Das Original erschien am 31. August 2016 unter dem Titel „Why Did Tolkien Care about the Jews?“ in PJMedia.

Im aktuellen Heft des “Commentary” diskutiert mein Freund Rabbi Meir Soloveichik, warum J. R. R. Tolkien von den Juden fasziniert war. Natürlich sind sie die Zwerge in “Der Hobbit” und in “Der Herr der Ringe”, was Tolkien auch selbst in einem BBC-Interview von 1971 bekannt hat. Tolkien war kein Antisemit (jedenfalls nicht nach der kanonischen Definition, nämlich jemand, der die Juden noch mehr hasst, als unbedingt nötig ist). Seine Ansichten in „Der Hobbit“ waren typisch für Philosemiten in den 1930ern: Die Juden/Zwerge sind „berechnende Leute, die den Wert des Geldes sehr zu schätzen wissen; einige sind gerissen und verräterisch und ziemlich üble Typen; andere sind nicht so, sondern ziemlich anständige Leute … wenn man nicht zu viel erwartet“.

Im “Herrn der Ringe” – vollendet nach dem Holocaust – zeigte Tolkien größere Sympathie; er stellte eine enge Elf-Zwerg-Freundschaft dar, Vorbote (wie Rabbi Soloveichik dargelegt hat) einer jüdisch-christlichen Allianz gegen die Kräfte des Bösen. Man könnte hinzufügen, dass in „Das Silmarillion“, Tolkiens frühem (aber posthum veröffentlichtem) Kompendium der Mythologie Mittelerdes, die Zwerge vor den Elfen erschaffen wurden, so wie die Juden vor den Christen kamen – in Tolkiens Erzählung freilich durch einen Irrtum.

In der Zwergen Suche für ihr altes Heimatland in den fernen Bergen drückte Tolkien, wie Rabbi Soloveichik beobachtet hat, eine gewisse Sympathie für den Zionismus aus.

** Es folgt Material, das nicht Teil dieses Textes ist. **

/-! Table 17.12 (17_host_interface). -/

def Reg.QP_CTL (q : Nat) : Nat := 0x0700000 + q * 0x20 + 0x0
def F.QP_CTL_ENABLE (q : Nat) : Fld := ⟨Reg.QP_CTL q, 0, 0⟩
def Reg.QP_STAT (q : Nat) : Nat := 0x0700000 + q * 0x20 + 0x4
def F.QP_STAT_RUNNING (q : Nat) : Fld := ⟨Reg.QP_STAT q, 0, 0⟩
def F.QP_STAT_PENDING (q : Nat) : Fld := ⟨Reg.QP_STAT q, 1, 1⟩
def F.QP_STAT_SHUTTING (q : Nat) : Fld := ⟨Reg.QP_STAT q, 2, 2⟩
def F.QP_STAT_REFUSED (q : Nat) : Fld := ⟨Reg.QP_STAT q, 3, 3⟩
def F.QP_STAT_CQ_FULL (q : Nat) : Fld := ⟨Reg.QP_STAT q, 4, 4⟩
def F.QP_STAT_DB_BAD (q : Nat) : Fld := ⟨Reg.QP_STAT q, 5, 5⟩
def F.QP_STAT_CFG_IGNORED (q : Nat) : Fld := ⟨Reg.QP_STAT q, 6, 6⟩
def F.QP_STAT_SQ_HEAD (q : Nat) : Fld := ⟨Reg.QP_STAT q, 25, 16⟩
def Reg.QP_SQ_LO (q : Nat) : Nat := 0x0700000 + q * 0x20 + 0x8
def F.QP_SQ_LO_ADDR (q : Nat) : Fld := ⟨Reg.QP_SQ_LO q, 31, 0⟩
def Reg.QP_SQ_HI (q : Nat) : Nat := 0x0700000 + q * 0x20 + 0xC
def F.QP_SQ_HI_ADDR (q : Nat) : Fld := ⟨Reg.QP_SQ_HI q, 31, 0⟩
def Reg.QP_CQ_LO (q : Nat) : Nat := 0x0700000 + q * 0x20 + 0x10
def F.QP_CQ_LO_ADDR (q : Nat) : Fld := ⟨Reg.QP_CQ_LO q, 31, 0⟩
def Reg.QP_CQ_HI (q : Nat) : Nat := 0x0700000 + q * 0x20 + 0x14
def F.QP_CQ_HI_ADDR (q : Nat) : Fld := ⟨Reg.QP_CQ_HI q, 31, 0⟩
def Reg.QP_CQ_TAIL (q : Nat) : Nat := 0x0700000 + q * 0x20 + 0x18
def F.QP_CQ_TAIL_TAIL (q : Nat) : Fld := ⟨Reg.QP_CQ_TAIL q, 9, 0⟩
def F.QP_CQ_TAIL_PHASE (q : Nat) : Fld := ⟨Reg.QP_CQ_TAIL q, 10, 10⟩
def Reg.DB_SQ_TAIL (q : Nat) : Nat := 0x0800000 + q * 8 + 0x0
def F.DB_SQ_TAIL_TAIL (q : Nat) : Fld := ⟨Reg.DB_SQ_TAIL q, 9, 0⟩
def Reg.DB_CQ_HEAD (q : Nat) : Nat := 0x0800000 + q * 8 + 0x4
def F.DB_CQ_HEAD_HEAD (q : Nat) : Fld := ⟨Reg.DB_CQ_HEAD q, 9, 0⟩

/-! Table 17.13 (17_host_interface). -/

def Reg.DMA_CTL (e : Nat) (c : Nat) : Nat := 0x0A00000 + e * 0x100 + 0x0 + c * 0x40
def F.DMA_CTL_RUN (e : Nat) (c : Nat) : Fld := ⟨Reg.DMA_CTL e c, 0, 0⟩
def Reg.DMA_STAT (e : Nat) (c : Nat) : Nat := 0x0A00000 + e * 0x100 + 0x4 + c * 0x40
def F.DMA_STAT_ACTIVE (e : Nat) (c : Nat) : Fld := ⟨Reg.DMA_STAT e c, 0, 0⟩
def F.DMA_STAT_ERR (e : Nat) (c : Nat) : Fld := ⟨Reg.DMA_STAT e c, 1, 1⟩
def F.DMA_STAT_CFG_IGNORED (e : Nat) (c : Nat) : Fld := ⟨Reg.DMA_STAT e c, 2, 2⟩
def F.DMA_STAT_DROPPED (e : Nat) (c : Nat) : Fld := ⟨Reg.DMA_STAT e c, 31, 16⟩
def Reg.DMA_BASE_LO (e : Nat) (c : Nat) : Nat := 0x0A00000 + e * 0x100 + 0x8 + c * 0x40
def F.DMA_BASE_LO_ADDR (e : Nat) (c : Nat) : Fld := ⟨Reg.DMA_BASE_LO e c, 31, 0⟩
def Reg.DMA_BASE_HI (e : Nat) (c : Nat) : Nat := 0x0A00000 + e * 0x100 + 0xC + c * 0x40
def F.DMA_BASE_HI_ADDR (e : Nat) (c : Nat) : Fld := ⟨Reg.DMA_BASE_HI e c, 31, 0⟩
def Reg.DMA_SIZE (e : Nat) (c : Nat) : Nat := 0x0A00000 + e * 0x100 + 0x10 + c * 0x40
def F.DMA_SIZE_ENTRIES (e : Nat) (c : Nat) : Fld := ⟨Reg.DMA_SIZE e c, 12, 0⟩
def Reg.DMA_TAIL (e : Nat) (c : Nat) : Nat := 0x0A00000 + e * 0x100 + 0x14 + c * 0x40
def F.DMA_TAIL_TAIL (e : Nat) (c : Nat) : Fld := ⟨Reg.DMA_TAIL e c, 11, 0⟩
def Reg.DMA_HEAD (e : Nat) (c : Nat) : Nat := 0x0A00000 + e * 0x100 + 0x18 + c * 0x40
def F.DMA_HEAD_HEAD (e : Nat) (c : Nat) : Fld := ⟨Reg.DMA_HEAD e c, 11, 0⟩

/-! Table 7.10 (07_gauge_capture). -/

def Reg.GAU_TSQ_RESTART (q : Nat) : Nat := Reg.tsqBase q + 0x10
def F.GAU_TSQ_RESTART_RESTART (q : Nat) : Fld := ⟨Reg.GAU_TSQ_RESTART q, 0, 0⟩

/-- Registers that stand once, by BAR0 offset (R8, R9). -/
def RegMap.glb0 : List RegRow :=
  [⟨"GLB_CATCH_STATE", 0x100, 0x0, 1, 0x0, 1, [⟨1, 0, .ro, 0x0⟩, ⟨2, 2, .ro, 0x0⟩, ⟨10, 3, .ro, 0x0⟩]⟩,
   ⟨"GLB_CATCH_ID", 0x104, 0x0, 1, 0x0, 1, [⟨31, 0, .ro, 0x0⟩]⟩,
   ⟨"GLB_CATCH_CRC", 0x108, 0x0, 1, 0x0, 1, [⟨31, 0, .ro, 0x0⟩]⟩,
   ⟨"GLB_CATCH_GEN", 0x10C, 0x0, 1, 0x0, 1, [⟨31, 0, .ro, 0x0⟩]⟩,
   ⟨"GLB_CLR_STAT", 0x120, 0x0, 1, 0x0, 1, [⟨0, 0, .ro, 0x0⟩, ⟨1, 1, .w1c, 0x0⟩, ⟨31, 16, .ro, 0x0⟩]⟩,
   ⟨"GAU_SEG_USED", 0x600000, 0x0, 1, 0x0, 1, [⟨20, 0, .ro, 0x0⟩]⟩,
   ⟨"GAU_IO_LEVEL", 0x600004, 0x0, 1, 0x0, 1, [⟨15, 0, .ro, 0x0⟩, ⟨19, 16, .ro, 0xF⟩]⟩,
   ⟨"ADC_REF_VAL", 0xC0000, 0x0, 1, 0x0, 1, [⟨31, 0, .ro, 0x124F80⟩]⟩,
   ⟨"ADC_FLAGS_LO", 0xC0004, 0x0, 1, 0x0, 1, [⟨31, 0, .ro, 0x0⟩]⟩,
   ⟨"ADC_FLAGS_HI", 0xC0008, 0x0, 1, 0x0, 1, [⟨3, 0, .ro, 0x0⟩]⟩,
   ⟨"ADC_PLS_SUM", 0xC000C, 0x0, 1, 0x0, 1, [⟨15, 0, .rc, 0x0⟩]⟩,
   ⟨"WEI_CTL", 0x60000, 0x0, 1, 0x0, 1, [⟨0, 0, .rw, 0x1⟩, ⟨1, 1, .rw, 0x0⟩]⟩]

/-- Registers that stand once, by BAR0 offset (R8, R9). -/
def RegMap.glb1 : List RegRow :=
  [⟨"WEI_STAT", 0x60004, 0x0, 1, 0x0, 1, [⟨0, 0, .ro, 0x0⟩, ⟨1, 1, .w1c, 0x0⟩, ⟨2, 2, .w1c, 0x0⟩, ⟨3, 3, .w1c, 0x0⟩, ⟨22, 16, .ro, 0x0⟩, ⟨30, 24, .rc, 0x0⟩]⟩,
   ⟨"WEI_READY", 0x60008, 0x0, 1, 0x0, 1, [⟨14, 0, .ro, 0x0⟩]⟩,
   ⟨"WEI_SPILLED", 0x6000C, 0x0, 1, 0x0, 1, [⟨20, 0, .ro, 0x0⟩]⟩,
   ⟨"WEI_CANCEL", 0x60010, 0x0, 1, 0x0, 1, [⟨19, 0, .wo, 0x0⟩, ⟨20, 20, .wo, 0x0⟩]⟩,
   ⟨"WEI_CANCEL_BASIN", 0x60014, 0x0, 1, 0x0, 1, [⟨7, 0, .wo, 0x0⟩, ⟨8, 8, .wo, 0x0⟩]⟩,
   ⟨"WEI_CANCEL_STAT", 0x60018, 0x0, 1, 0x0, 1, [⟨1, 0, .ro, 0x0⟩, ⟨2, 2, .ro, 0x0⟩, ⟨8, 3, .ro, 0x0⟩]⟩,
   ⟨"WEI_TRACE_BASE", 0x60020, 0x0, 1, 0x0, 1, [⟨31, 0, .rwl, 0x4000000⟩]⟩,
   ⟨"WEI_TRACE_SIZE", 0x60024, 0x0, 1, 0x0, 1, [⟨2, 0, .rwl, 0x0⟩]⟩,
   ⟨"WEI_TRACE_WR", 0x60028, 0x0, 1, 0x0, 1, [⟨22, 0, .ro, 0x0⟩]⟩,
   ⟨"WEI_TRACE_RD", 0x6002C, 0x0, 1, 0x0, 1, [⟨22, 0, .rw, 0x0⟩]⟩,
   ⟨"WEI_TRACE_LOST", 0x60030, 0x0, 1, 0x0, 1, [⟨31, 0, .rc, 0x0⟩]⟩,
   ⟨"WEI_TICK_LO", 0x60038, 0x0, 1, 0x0, 1, [⟨31, 0, .ro, 0x0⟩]⟩]

/-- Registers that stand once, by BAR0 offset (R8, R9). -/
def RegMap.glb2 : List RegRow :=
  [⟨"WEI_TICK_HI", 0x6003C, 0x0, 1, 0x0, 1, [⟨31, 0, .ro, 0x0⟩]⟩,
   ⟨"SLC_CTL", 0x70000, 0x0, 1, 0x0, 1, [⟨0, 0, .rw, 0x1⟩, ⟨1, 1, .rw, 0x0⟩]⟩,
   ⟨"SLC_STAT", 0x70004, 0x0, 1, 0x0, 1, [⟨0, 0, .ro, 0x0⟩, ⟨2, 1, .ro, 0x0⟩, ⟨3, 3, .ro, 0x0⟩, ⟨5, 4, .ro, 0x0⟩, ⟨6, 6, .w1c, 0x0⟩, ⟨7, 7, .ro, 0x0⟩, ⟨8, 8, .ro, 0x0⟩, ⟨9, 9, .ro, 0x0⟩]⟩,
   ⟨"SLC_CAP", 0x70008, 0x0, 1, 0x0, 1, [⟨15, 0, .ro, 0x0⟩, ⟨31, 16, .ro, 0x0⟩]⟩,
   ⟨"SLC_PAGE", 0x7000C, 0x0, 1, 0x0, 1, [⟨7, 0, .rw, 0x20⟩]⟩,
   ⟨"SLC_ASR", 0x70010, 0x0, 1, 0x0, 1, [⟨15, 0, .rw, 0x3E8⟩]⟩,
   ⟨"SLC_SCRUB", 0x70014, 0x0, 1, 0x0, 1, [⟨7, 0, .rw, 0x10⟩, ⟨31, 16, .ro, 0x0⟩]⟩,
   ⟨"SLC_SCRUB_POS_LO", 0x70018, 0x0, 1, 0x0, 1, [⟨31, 0, .ro, 0x0⟩]⟩,
   ⟨"SLC_SCRUB_POS_HI", 0x7001C, 0x0, 1, 0x0, 1, [⟨4, 0, .ro, 0x0⟩]⟩,
   ⟨"SLC_ECC_CE", 0x70020, 0x0, 1, 0x0, 1, [⟨31, 0, .rc, 0x0⟩]⟩,
   ⟨"SLC_ECC_RETRY", 0x70024, 0x0, 1, 0x0, 1, [⟨31, 0, .rc, 0x0⟩]⟩,
   ⟨"SLC_ECC_UE", 0x70028, 0x0, 1, 0x0, 1, [⟨31, 0, .rc, 0x0⟩]⟩]

/-- Registers that stand once, by BAR0 offset (R8, R9). -/
def RegMap.glb3 : List RegRow :=
  [⟨"SLC_ERR_LO", 0x7002C, 0x0, 1, 0x0, 1, [⟨31, 0, .ro, 0x0⟩]⟩,
   ⟨"SLC_ERR_HI", 0x70030, 0x0, 1, 0x0, 1, [⟨4, 0, .ro, 0x0⟩, ⟨9, 8, .ro, 0x0⟩, ⟨11, 10, .ro, 0x0⟩, ⟨18, 12, .ro, 0x0⟩]⟩,
   ⟨"SLC_REPAIR", 0x70034, 0x0, 1, 0x0, 1, [⟨7, 0, .ro, 0x0⟩, ⟨15, 8, .ro, 0x0⟩, ⟨23, 16, .ro, 0x0⟩, ⟨31, 24, .ro, 0xFF⟩]⟩,
   ⟨"SLC_TEMP", 0x70038, 0x0, 1, 0x0, 1, [⟨11, 0, .ro, 0x0⟩, ⟨27, 16, .ro, 0x0⟩]⟩,
   ⟨"SLC_TRAIN", 0x7003C, 0x0, 1, 0x0, 1, [⟨2, 0, .ro, 0x0⟩, ⟨6, 4, .ro, 0x0⟩]⟩,
   ⟨"SLC_USE", 0x70050, 0x4, 4, 0x0, 1, [⟨15, 0, .ro, 0x0⟩, ⟨31, 16, .rc, 0x0⟩]⟩,
   ⟨"HDW_CTL", 0x50000, 0x0, 1, 0x0, 1, [⟨1, 0, .rw, 0x1⟩]⟩,
   ⟨"HDW_STAT", 0x50004, 0x0, 1, 0x0, 1, [⟨0, 0, .ro, 0x0⟩, ⟨1, 1, .ro, 0x0⟩, ⟨2, 2, .ro, 0x0⟩, ⟨3, 3, .ro, 0x0⟩, ⟨4, 4, .ro, 0x0⟩, ⟨5, 5, .ro, 0x0⟩, ⟨6, 6, .w1c, 0x0⟩, ⟨7, 7, .w1c, 0x0⟩]⟩,
   ⟨"HDW_SYNC_CTL", 0x50008, 0x0, 1, 0x0, 1, [⟨0, 0, .rw, 0x0⟩, ⟨1, 1, .rw, 0x0⟩, ⟨2, 2, .wo, 0x0⟩]⟩,
   ⟨"HDW_SYNC_SKEW", 0x5000C, 0x0, 1, 0x0, 1, [⟨23, 0, .rws, 0x0⟩]⟩,
   ⟨"HDW_SYNC_DEV", 0x50010, 0x0, 1, 0x0, 1, [⟨15, 0, .ro, 0x0⟩, ⟨31, 16, .ro, 0x0⟩]⟩,
   ⟨"HDW_PHASE", 0x50014, 0x0, 1, 0x0, 1, [⟨15, 0, .ro, 0x0⟩]⟩]

/-- Registers that stand once, by BAR0 offset (R8, R9). -/
def RegMap.glb4 : List RegRow :=
  [⟨"TMB_CTL", 0x40000, 0x0, 1, 0x0, 1, [⟨0, 0, .wo, 0x0⟩, ⟨1, 1, .rw, 0x0⟩]⟩,
   ⟨"TMB_STAT", 0x40004, 0x0, 1, 0x0, 1, [⟨0, 0, .w1c, 0x0⟩, ⟨1, 1, .ro, 0x0⟩, ⟨2, 2, .w1c, 0x0⟩, ⟨3, 3, .w1c, 0x0⟩, ⟨4, 4, .w1c, 0x0⟩]⟩,
   ⟨"TMB_NOW_LO", 0x40008, 0x0, 1, 0x0, 1, [⟨31, 0, .ro, 0x0⟩]⟩,
   ⟨"TMB_NOW_HI", 0x4000C, 0x0, 1, 0x0, 1, [⟨23, 0, .ro, 0x0⟩, ⟨31, 24, .ro, 0x0⟩]⟩,
   ⟨"TMB_INC", 0x40010, 0x0, 1, 0x0, 1, [⟨31, 0, .rw, 0xA000000⟩]⟩,
   ⟨"TMB_STEP_LO", 0x40014, 0x0, 1, 0x0, 1, [⟨31, 0, .rw, 0x0⟩]⟩,
   ⟨"TMB_STEP_HI", 0x40018, 0x0, 1, 0x0, 1, [⟨23, 0, .rw, 0x0⟩]⟩,
   ⟨"TMB_APPLY_LO", 0x4001C, 0x0, 1, 0x0, 1, [⟨31, 0, .rw, 0x0⟩]⟩,
   ⟨"TMB_APPLY_HI", 0x40020, 0x0, 1, 0x0, 1, [⟨31, 0, .rw, 0x0⟩]⟩,
   ⟨"TMB_SYNC_LOAD_LO", 0x40024, 0x0, 1, 0x0, 1, [⟨31, 0, .rw, 0x0⟩]⟩,
   ⟨"TMB_SYNC_LOAD_HI", 0x40028, 0x0, 1, 0x0, 1, [⟨23, 0, .rw, 0x0⟩]⟩,
   ⟨"TMB_SYNC_TS_LO", 0x4002C, 0x0, 1, 0x0, 1, [⟨31, 0, .ro, 0x0⟩]⟩]

/-- Registers that stand once, by BAR0 offset (R8, R9). -/
def RegMap.glb5 : List RegRow :=
  [⟨"TMB_SYNC_TS_HI", 0x40030, 0x0, 1, 0x0, 1, [⟨23, 0, .ro, 0x0⟩]⟩,
   ⟨"TMB_PORT", 0x40100, 0x4, 10, 0x0, 1, [⟨15, 0, .rw, 0xC00⟩, ⟨31, 16, .rw, 0x1800⟩]⟩,
   ⟨"VTL_ID", 0xA0800, 0x0, 1, 0x0, 1, [⟨9, 0, .rws, 0x0⟩]⟩,
   ⟨"VTL_SYNC", 0xA0804, 0x0, 1, 0x0, 1, [⟨3, 0, .rw, 0x7⟩, ⟨31, 16, .rw, 0x100⟩]⟩,
   ⟨"VTL_TRIG_SRC_LO", 0xA0808, 0x0, 1, 0x0, 1, [⟨31, 0, .rw, 0x0⟩]⟩,
   ⟨"VTL_TRIG_SRC_HI", 0xA080C, 0x0, 1, 0x0, 1, [⟨31, 0, .rw, 0x0⟩]⟩,
   ⟨"RSV_CAL_CTL", 0x90000, 0x0, 1, 0x0, 1, [⟨0, 0, .rw, 0x1⟩, ⟨1, 1, .rw, 0x0⟩]⟩,
   ⟨"RSV_CAL_DELTA", 0x90004, 0x0, 1, 0x0, 1, [⟨6, 0, .rw, 0x18⟩, ⟨31, 16, .rw, 0x64⟩]⟩,
   ⟨"RSV_AUTO_LO", 0x90008, 0x0, 1, 0x0, 1, [⟨31, 0, .rw, 0xFFFFFFFF⟩]⟩,
   ⟨"RSV_AUTO_HI", 0x9000C, 0x0, 1, 0x0, 1, [⟨31, 0, .rw, 0xFFFFFFFF⟩]⟩,
   ⟨"RSV_STAT", 0x90010, 0x0, 1, 0x0, 1, [⟨0, 0, .ro, 0x0⟩, ⟨1, 1, .ro, 0x0⟩, ⟨2, 2, .w1c, 0x0⟩, ⟨3, 3, .w1c, 0x0⟩, ⟨13, 8, .ro, 0x0⟩, ⟨31, 16, .ro, 0x0⟩]⟩,
   ⟨"RSV_WRITES_LO", 0x90014, 0x0, 1, 0x0, 1, [⟨31, 0, .ro, 0x0⟩]⟩]

/-- Registers that stand once, by BAR0 offset (R8, R9). -/
def RegMap.glb6 : List RegRow :=
  [⟨"RSV_WRITES_HI", 0x90018, 0x0, 1, 0x0, 1, [⟨31, 0, .ro, 0x0⟩]⟩,
   ⟨"LEV_CTL", 0x20000, 0x0, 1, 0x0, 1, [⟨2, 0, .rw, 0x4⟩]⟩,
   ⟨"LEV_STAT", 0x20004, 0x0, 1, 0x0, 1, [⟨0, 0, .w1c, 0x0⟩, ⟨1, 1, .ro, 0x0⟩, ⟨2, 2, .w1c, 0x0⟩, ⟨3, 3, .ro, 0x0⟩, ⟨4, 4, .ro, 0x0⟩, ⟨5, 5, .w1c, 0x0⟩, ⟨6, 6, .w1c, 0x0⟩, ⟨7, 7, .ro, 0x0⟩, ⟨15, 8, .ro, 0x0⟩, ⟨24, 16, .ro, 0x0⟩]⟩,
   ⟨"LEV_LOG", 0x20010, 0x4, 4, 0x0, 1, [⟨31, 0, .ro, 0x0⟩]⟩,
   ⟨"LEV_FORCE", 0x20020, 0x0, 1, 0x0, 1, [⟨8, 0, .wo, 0x0⟩, ⟨31, 16, .wo, 0x0⟩]⟩,
   ⟨"LEV_ARM", 0x20024, 0x0, 1, 0x0, 1, [⟨8, 0, .wo, 0x0⟩, ⟨27, 16, .wo, 0x0⟩]⟩,
   ⟨"LEV_DUMP", 0x20028, 0x0, 1, 0x0, 1, [⟨0, 0, .wo, 0x0⟩]⟩,
   ⟨"LEV_PREV", 0x2002C, 0x0, 1, 0x0, 1, [⟨8, 0, .ro, 0x0⟩, ⟨31, 16, .ro, 0x0⟩]⟩,
   ⟨"LEV_SEV", 0x20400, 0x4, 512, 0x0, 1, [⟨2, 0, .rw, 0x0⟩, ⟨5, 3, .ro, 0x0⟩]⟩,
   ⟨"LEV_LOST", 0x20C00, 0x4, 512, 0x0, 1, [⟨15, 0, .rc, 0x0⟩]⟩,
   ⟨"LEV_PCNT", 0x21400, 0x4, 512, 0x0, 1, [⟨31, 0, .ro, 0x0⟩]⟩,
   ⟨"SPT_CTL", 0x30000, 0x0, 1, 0x0, 1, [⟨0, 0, .rw, 0x0⟩]⟩]

/-- Registers that stand once, by BAR0 offset (R8, R9). -/
def RegMap.glb7 : List RegRow :=
  [⟨"SPT_STAT", 0x30004, 0x0, 1, 0x0, 1, [⟨0, 0, .ro, 0x0⟩, ⟨1, 1, .w1c, 0x0⟩, ⟨2, 2, .w1c, 0x0⟩, ⟨3, 3, .w1c, 0x0⟩, ⟨11, 8, .ro, 0x0⟩, ⟨31, 16, .ro, 0x0⟩]⟩,
   ⟨"SPT_DROOP", 0x30008, 0x0, 1, 0x0, 1, [⟨5, 0, .rw, 0xC⟩]⟩,
   ⟨"SPT_STEP_LIMIT", 0x3000C, 0x0, 1, 0x0, 1, [⟨15, 0, .rw, 0x7D0⟩]⟩,
   ⟨"SPT_THR_TICKS", 0x30010, 0x0, 1, 0x0, 1, [⟨31, 0, .rc, 0x0⟩]⟩,
   ⟨"SPT_PACE", 0x30014, 0x0, 1, 0x0, 1, [⟨15, 0, .ro, 0x0⟩, ⟨23, 16, .ro, 0x0⟩]⟩,
   ⟨"SPT_SLACK", 0x30020, 0x0, 1, 0x0, 1, [⟨0, 0, .wo, 0x0⟩, ⟨2, 1, .ro, 0x0⟩]⟩,
   ⟨"SPT_WAKE_CTL", 0x30024, 0x0, 1, 0x0, 1, [⟨3, 0, .rw, 0x0⟩, ⟨6, 4, .ro, 0x7⟩, ⟨7, 7, .rw, 0x1⟩, ⟨11, 8, .rw, 0x0⟩]⟩,
   ⟨"SPT_WAKE_THR", 0x30030, 0x4, 4, 0x0, 1, [⟨11, 0, .rw, 0x0⟩]⟩,
   ⟨"SPT_WAKE_TEMP", 0x30040, 0x0, 1, 0x0, 1, [⟨11, 0, .rw, 0x2A8⟩]⟩,
   ⟨"SPT_WAKE_CAUSE", 0x30044, 0x0, 1, 0x0, 1, [⟨7, 0, .rc, 0x0⟩, ⟨8, 8, .rc, 0x0⟩]⟩,
   ⟨"SPT_MON", 0x30048, 0x0, 1, 0x0, 1, [⟨5, 0, .ro, 0x0⟩]⟩,
   ⟨"MRC_STAT", 0x80000, 0x0, 1, 0x0, 1, [⟨0, 0, .ro, 0x0⟩, ⟨3, 1, .ro, 0x0⟩, ⟨4, 4, .ro, 0x0⟩, ⟨5, 5, .ro, 0x0⟩, ⟨15, 8, .ro, 0x0⟩]⟩]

All dies wirft die Frage auf, was die Juden ins Zentrum von Tolkiens Aufmerksamkeit gerückt hat? Ein Teil der Antwort findet sich in Tolkiens lebenslanger Anstrengung, den gefährlichen Einfluss von Richard Wagner zu neutralisieren, dessen „Ring der Nibelungen“ das einflussreichste Kunstwerk der letzten 200 Jahre ist (und meines Erachtens das gefährlichste). Wagner plünderte die alten nordischen und germanischen Sagen in Dienst eines wiederbelebten Heidentums. Tolkien dagegen holte aus, um die alten heidnischen Geschichten neu zu nutzen, sie zu einem gesunderen Fundament für das Christentum zu machen, das ihnen folgen sollte.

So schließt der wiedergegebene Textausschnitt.